Hospitalists expressed a consistent preference for interacting with attending subspecialists compared to clinical fellows during consultation. Preference for interaction with attendings was strongest in the areas of pushback, confidence in recommendations, professionalism, and learning from consultation. Some of the factors that relate to consult service structure and fellow experience, such as timeliness of consultation and confidence in recommendations, may not be amenable to intervention. For instance, fellows must first see and then staff the consult with their attending prior to leaving formal recommendations, which makes their communication less timely than that of attending physicians, when they are the primary consultant. However, aspects of the hospitalist–consultant interaction (such as professionalism, ease of communication, and pushback) should not be affected by the difference in experience between fellows and attending physicians. The reasons for such perceptions deserve further exploration; however, differences in incentive structures, workload, and communication skills between fellows and attending consultants may be potential explanations.

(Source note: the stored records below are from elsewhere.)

/-- The commit reaches the stack sequencers 64 beats after it, and the VPS holds the step's notice 8 beats after it. A wake entry's
domain begins its wake its wake time before the start, and is usable at the wake's end; an entry of a domain that the partition
may not wake sets WAKE_SKIPPED. A stack sequencer in reset, or whose stack was in reset at the commit's arrival, does
nothing. It rests on R29, R57, R58, R371 and R372, and says only what
its clauses say of them. The readings of log entries 74 and 177 are the model's, not the spec's. -/
def Obligations.CommitsArriveAndDomainsWake : Prop :=
  ∀ (s : State) (part : Fin 8) (dom : DomainRef) (r : RunCtx) (l : LiveStep), s.sup.inReset = false →
    let p := part.val
    (∀ n, s.power.noticeAt.find? (fun n => n.1 = p && n.2.1 = now s) = some n →
      ∃ t, exec (.advanceNoticeReceipt part) s = .next t ∧ (∀ m ∈ n.2.2, m ∈ t.power.notices)
        ∧ t.power.noticeAt = s.power.noticeAt.erase n ∧ t.parts = s.parts ∧ t.wings = s.wings)
    ∧ ((partOf s p).run = some r → r.next = some l →
      (l.arrived = false → l.commit + 64 = now s →
        exec (.commitArrival part) s = .next (setRun s p { r with next := some { l with
          arrived := true, unheard := (List.range 8).filter fun st => inDomainReset s 2 st } }))
      ∧ (hears s l (stackOfDom dom.kind dom.index) = false → exec (.domainWakeStart part dom) s = .next s)
      ∧ (∀ e n, l.arrived = true → hears s l (stackOfDom dom.kind dom.index) = true →
        l.step.wakes.zipIdx.find? (fun y => y.1.kind = SwKind.code dom.kind && y.1.index = dom.index && y.2 ∉ l.woken) = some (e, n) →
        let s' := setRun s p { r with next := some { l with woken := l.woken ++ [n] } }
        (mayWake s p dom.kind dom.index = true → wakeTime s dom.kind dom.index (e.k l.tier) ≠ 0 →
          now s + wakeTime s dom.kind dom.index (e.k l.tier) = l.start →
          exec (.domainWakeStart part dom) s = .next (beginWake s' dom.kind dom.index (e.k l.tier)))
        ∧ (mayWake s p dom.kind dom.index = false →
          exec (.domainWakeStart part dom) s = .next (mapPart s' p fun y => y.powerFlag 0 (now s)))))
    ∧ (dom.kind = .wing → (wingOf s dom.index).clock = .changing → (wingOf s dom.index).until_ = now s →
      switchWaits s dom.index = false →
      ∃ t, exec (.domainWakeComplete dom) s = .next t ∧ (wingOf t dom.index).clock = .running
        ∧ (wingOf t dom.index).k = (wingOf s dom.index).kNext ∧ (wingOf t dom.index).railOn = true)
    ∧ (dom.kind ≠ .wing → let i := physDom s dom.kind dom.index
      (domOf s dom.kind i).state = .waking → (domOf s dom.kind i).until_ = now s →
      ∃ t, exec (.domainWakeComplete dom) s = .next t ∧ domOn t dom.kind i = true ∧ t.wings = s.wings)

Our findings suggest that interventions aimed at enhancing hospitalist–consultant interactions focus on enhancing direct communication and teaching while limiting the perception of pushback. A number of interventions that are primarily focused on instituting a systematic approach to requesting consultation have shown an improvement in resident and medical student consult communication17,18 as well as resident–fellow teaching interactions.9 However, it is not clear whether these interventions would be effective given that hospitalists have more experience communicating with consultants than trainees. Given the unique nature of the hospitalist–consultant interaction, multiple barriers may need to be addressed in order to have a significant impact. Efforts to increase direct communication, such as a mechanism for hospitalists to make and request in-person or direct verbal communication about a particular consultation during the consult request, can help consultants prioritize direct communication with hospitalists for specific patients. Familiarizing fellows with hospitalist workflow and the locations of hospitalist workrooms also may promote in-person communication. Fellowship training can focus on enhancing fellow teaching and communication skills,19-22 particularly as they relate to hospitalists. Fellows in particular may benefit because the hospitalist–fellow teaching interaction may be bidirectional, with hospitalists having expertise in systems practice and quality efforts that can inform fellows’ practice. Furthermore, interacting with hospitalists is an opportunity for fellows to practice professional interactions, which will be critical to their careers. Increasing familiarity between fellows and hospitalists through joint events may also serve to enhance the interaction. Finally, enabling hospitalists to provide feedback to fellows stands to benefit both parties because multisource feedback is an important tool in assessing trainee competence and improving performance.23 However, we should note that because our study focused on hospitalist perceptions, an exploration of subspecialty fellows’ and attendings’ perceptions of the hospitalist–consultant interaction would provide additional, important data for shaping interventions.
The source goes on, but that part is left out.